Assume you have a method check() of a class in your Business Layer that does some validations on instances of this class. The checks are of the form if attribute a of that class has a certain value, attribute b needs to have a certain other value (that is a determines b). The method could for instance internally use a map containing all valid combinations of a and b:
public bool check() {
if (mapOfValidCombos.get(a)!=b)
return false;
return true;
}
or it could look them up in an external csv file or it could consist of a list of if statements:
public bool check() {
if (a==1) and (b!=5) then return false;
if (a==2) and (b!=3) then return false;
return true;
}
Now if you would like to unit test that method. What are the testcases you should implement:
- You could test for all valid combinations of a and b, and also the invalid ones (assuming a and b are enumerable types)
- You could only create one testcase per path of that method (e.g. one for a valid combination, one for an invalid one)
Approach number 2 result in less unit testcases (and hence less maintenance effort for them). However where is the right place to actually test that the method is doing the right checks from a business perspective (e.g. if the map of valid combinations has the correct values in it?).
If you go for approach number 1 should you add additional testcases if you change the implementation from lets say Map bases to if statements since you get more executtion paths of your method?

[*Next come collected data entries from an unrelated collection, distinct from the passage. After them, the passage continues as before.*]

@[simp] theorem view_watchSelfTest (s : State) {m : Nat} (hm : 167772152 &&& m = 167772152) : view m (State.watchSelfTest s) = view m s := by
  refine view_mono hm ?_
  unfold State.watchSelfTest
  dsimp only
  split
  · rw [view_fallback _ _ (by decide)]
  · rfl

@[simp] theorem view_execSelfTestPass (s : State) {m : Nat} (hm : 10485760 &&& m = 10485760) : view m (outState (execSelfTestPass s) s) = view m s := by
  refine view_mono hm ?_
  unfold execSelfTestPass
  simp only [outState_next]
  split <;> simp

@[simp] theorem view_execConfirmTimeout (s : State) {m : Nat} (hm : 167772152 &&& m = 167772152) : view m (outState (execConfirmTimeout s) s) = view m s := by
  refine view_mono hm ?_
  unfold execConfirmTimeout
  simp only [outState_next]
  split <;> simp

@[simp] theorem view_enterPs (s : State) (n : Fin 5) {m : Nat} (hm : 32768 &&& m = 32768) : view m (State.enterPs s n) = view m s := by
  refine view_mono hm ?_
  unfold State.enterPs
  simp

@[simp] theorem view_execPsIdleExpiry (ps : Fin 5) (s : State) {m : Nat} (hm : 32768 &&& m = 32768) : view m (outState (execPsIdleExpiry ps s) s) = view m s := by
  refine view_mono hm ?_
  unfold execPsIdleExpiry
  simp only [outState_next]
  split <;> simp

@[simp] theorem view_execWakeEvent (w : WakeSource) (s : State) {m : Nat} (hm : 32768 &&& m = 32768) : view m (outState (execWakeEvent w s) s) = view m s := by
  refine view_mono hm ?_
  unfold execWakeEvent
  simp only [outState_next]
  split <;> simp

@[simp] theorem view_ps4EntryPort (s : State) (p : Fin 2) {m : Nat} (hm : 150770656 &&& m = 150770656) : view m (State.ps4EntryPort s p) = view m s := by
  refine view_mono hm ?_
  unfold State.ps4EntryPort
  repeat' (first | (simp [*]; done) | split | rw [view_foldl] | rw [view_foldlp] | intro _ _ | simp)

@[simp] theorem view_ps4Entry (s : State) {m : Nat} (hm : 150770656 &&& m = 150770656) : view m (State.ps4Entry s) = view m s := by
  refine view_mono hm ?_
  unfold State.ps4Entry
  simp

@[simp] theorem view_ps4ExitPort (s : State) (p : Fin 2) {m : Nat} (hm : 10256384 &&& m = 10256384) : view m (State.ps4ExitPort s p) = view m s := by
  refine view_mono hm ?_
  unfold State.ps4ExitPort
  split <;> simp

@[simp] theorem view_ps4Exit (s : State) {m : Nat} (hm : 10256384 &&& m = 10256384) : view m (State.ps4Exit s) = view m s := by
  refine view_mono hm ?_
  unfold State.ps4Exit
  dsimp only; split <;> simp

@[simp] theorem view_enterPs0 (s : State) {m : Nat} (hm : 622592 &&& m = 622592) : view m (State.enterPs0 s) = view m s := by
  refine view_mono hm ?_
  unfold State.enterPs0
  split <;> simp

@[simp] theorem view_execPowerStateTransitionDone (s : State) {m : Nat} (hm : 150968288 &&& m = 150968288) : view m (outState (execPowerStateTransitionDone s) s) = view m s := by
  refine view_mono hm ?_
  unfold execPowerStateTransitionDone
  simp only [outState_next]
  (repeat' split) <;> simp

@[simp] theorem view_reviewClass (s : State) {m : Nat} (hm : 8552448 &&& m = 8552448) : view m (State.reviewClass s) = view m s := by
  refine view_mono hm ?_
  unfold State.reviewClass
  split <;> simp

@[simp] theorem view_evalIlimit (s : State) {m : Nat} (hm : 8552448 &&& m = 8552448) : view m (State.evalIlimit s) = view m s := by
  refine view_mono hm ?_
  unfold State.evalIlimit
  dsimp only; split <;> simp

@[simp] theorem view_execPwrclsChange (pads : Fin 8) (s : State) {m : Nat} (hm : 8552448 &&& m = 8552448) : view m (outState (execPwrclsChange pads s) s) = view m s := by
  refine view_mono hm ?_
  unfold execPwrclsChange
  simp only [outState_next]
  (repeat' split) <;> simp

@[simp] theorem view_execIlimitEvaluation (sample : InputSample) (s : State) {m : Nat} (hm : 8552448 &&& m = 8552448) : view m (outState (execIlimitEvaluation sample s) s) = view m s := by
  refine view_mono hm ?_
  unfold execIlimitEvaluation
  simp only [outState_next]
  split <;> simp

@[simp] theorem view_execIlimitClamp (vin10mV : Nat) (s : State) {m : Nat} (hm : 8421376 &&& m = 8421376) : view m (outState (execIlimitClamp vin10mV s) s) = view m s := by
  refine view_mono hm ?_
  unfold execIlimitClamp
  simp only [outState_next]
  split <;> simp

@[simp] theorem view_execVinHigh (vin10mV : Nat) (s : State) {m : Nat} (hm : 8388608 &&& m = 8388608) : view m (outState (execVinHigh vin10mV s) s) = view m s := by
  refine view_mono hm ?_
  unfold execVinHigh
  simp only [outState_next]
  split <;> simp

@[simp] theorem view_execPwrClassWrite (v : Word) (s : State) {m : Nat} (hm : 8552452 &&& m = 8552452) : view m (outState (execPwrClassWrite v s) s) = view m s := by
  refine view_mono hm ?_
  unfold execPwrClassWrite
  simp only [outState_next]
  split <;> simp

@[simp] theorem view_execPwrIlimitWrite (v : Word) (s : State) {m : Nat} (hm : 8552452 &&& m = 8552452) : view m (outState (execPwrIlimitWrite v s) s) = view m s := by
  refine view_mono hm ?_
  unfold execPwrIlimitWrite
  simp only [outState_next]
  split <;> simp

@[simp] theorem view_execTokenRequest (cls : Fin 4) (tokens : Nat) (s : State) {m : Nat} (hm : 32768 &&& m = 32768) : view m (outState (execTokenRequest cls tokens s) s) = view m s := by
  refine view_mono hm ?_
  unfold execTokenRequest
  simp only [outState_next]
  split <;> simp

@[simp] theorem view_execTokenReturn (grant : Nat) (s : State) {m : Nat} (hm : 32768 &&& m = 32768) : view m (outState (execTokenReturn grant s) s) = view m s := by
  refine view_mono hm ?_
  unfold execTokenReturn
  simp only [outState_next]
  split <;> simp

@[simp] theorem view_execPwrCtrlSnapshot (s : State) {m : Nat} (hm : 32768 &&& m = 32768) : view m (outState (execPwrCtrlSnapshot s) s) = view m s := by
  refine view_mono hm ?_
  unfold execPwrCtrlSnapshot
  simp only [outState_next]
  split <;> simp

@[simp] theorem view_publish (s : State) (v reason : Nat) {m : Nat} (hm : 8487424 &&& m = 8487424) : view m (State.publish s v reason) = view m s := by
  refine view_mono hm ?_
  unfold State.publish
  split <;> simp

@[simp] theorem view_startMetering (s : State) {m : Nat} (hm : 32768 &&& m = 32768) : view m (State.startMetering s) = view m s := by
  refine view_mono hm ?_
  unfold State.startMetering
  split <;> simp

@[simp] theorem view_startMeasure (s : State) {m : Nat} (hm : 98304 &&& m = 98304) : view m (State.startMeasure s) = view m s := by
  refine view_mono hm ?_
  unfold State.startMeasure
  split <;> simp

@[simp] theorem view_tryMeasure (s : State) {m : Nat} (hm : 8487424 &&& m = 8487424) : view m (State.tryMeasure s) = view m s := by
  refine view_mono hm ?_
  unfold State.tryMeasure
  dsimp only; (repeat' split) <;> simp

@[simp] theorem view_wantMeasure (s : State) {m : Nat} (hm : 8487424 &&& m = 8487424) : view m (State.wantMeasure s) = view m s := by
  refine view_mono hm ?_
  unfold State.wantMeasure
  dsimp only; (repeat' split) <;> simp

@[simp] theorem view_bankFails (s : State) (st : BankSt) {m : Nat} (hm : 8487424 &&& m = 8487424) : view m (State.bankFails s st) = view m s := by
  refine view_mono hm ?_
  unfold State.bankFails
  dsimp only; split <;> simp

@[simp] theorem view_charged (s : State) {m : Nat} (hm : 8487424 &&& m = 8487424) : view m (State.charged s) = view m s := by
  refine view_mono hm ?_
  unfold State.charged
  dsimp only; (repeat' split) <;> simp

@[simp] theorem view_execHoldVoltageStep (v10mV : Nat) (s : State) {m : Nat} (hm : 8487424 &&& m = 8487424) : view m (outState (execHoldVoltageStep v10mV s) s) = view m s := by
  refine view_mono hm ?_
  unfold execHoldVoltageStep
  simp only [outState_next]
  (repeat' split) <;> simp

@[simp] theorem view_execHoldVoltageFall (v10mV fell10mVIn1s : Nat) (s : State) {m : Nat} (hm : 8487424 &&& m = 8487424) : view m (outState (execHoldVoltageFall v10mV fell10mVIn1s s) s) = view m s := by
  refine view_mono hm ?_
  unfold execHoldVoltageFall
  simp only [outState_next]
  (repeat' split) <;> simp

@[simp] theorem view_execHoldAbsentTimeout (rise10mV : Nat) (s : State) {m : Nat} (hm : 8487424 &&& m = 8487424) : view m (outState (execHoldAbsentTimeout rise10mV s) s) = view m s := by
  refine view_mono hm ?_
  unfold execHoldAbsentTimeout
  simp only [outState_next]
  split <;> simp

@[simp] theorem view_execCapacitanceMeasurementDue (s : State) {m : Nat} (hm : 8487424 &&& m = 8487424) : view m (outState (execCapacitanceMeasurementDue s) s) = view m s := by
  refine view_mono hm ?_
  unfold execCapacitanceMeasurementDue
  simp only [outState_next]
  split <;> simp

@[simp] theorem view_execPwrCtrlMeasure (s : State) {m : Nat} (hm : 8487424 &&& m = 8487424) : view m (outState (execPwrCtrlMeasure s) s) = view m s := by
  refine view_mono hm ?_
  unfold execPwrCtrlMeasure
  simp only [outState_next]
  split <;> simp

EDIT: I was thinking more in terms of what value these tests would add to our test suite. Let's say if go for a map based implementation of the check() method what use is there to duplicate the content of the map into my test case. Regarding hidro hint to use paraterized tests. They still need to get their parameters from somewhere (and most likely not out of check()'s implementation) so the values are somehow duplicated. I was thinking more along the line that the test of the actual values and the completeness of the check method is something done by QA or a business departement in acceptance testing, where as my unit test just check the execution paths of my code and not necessarily all the combinations of allowed values. Any thoughts?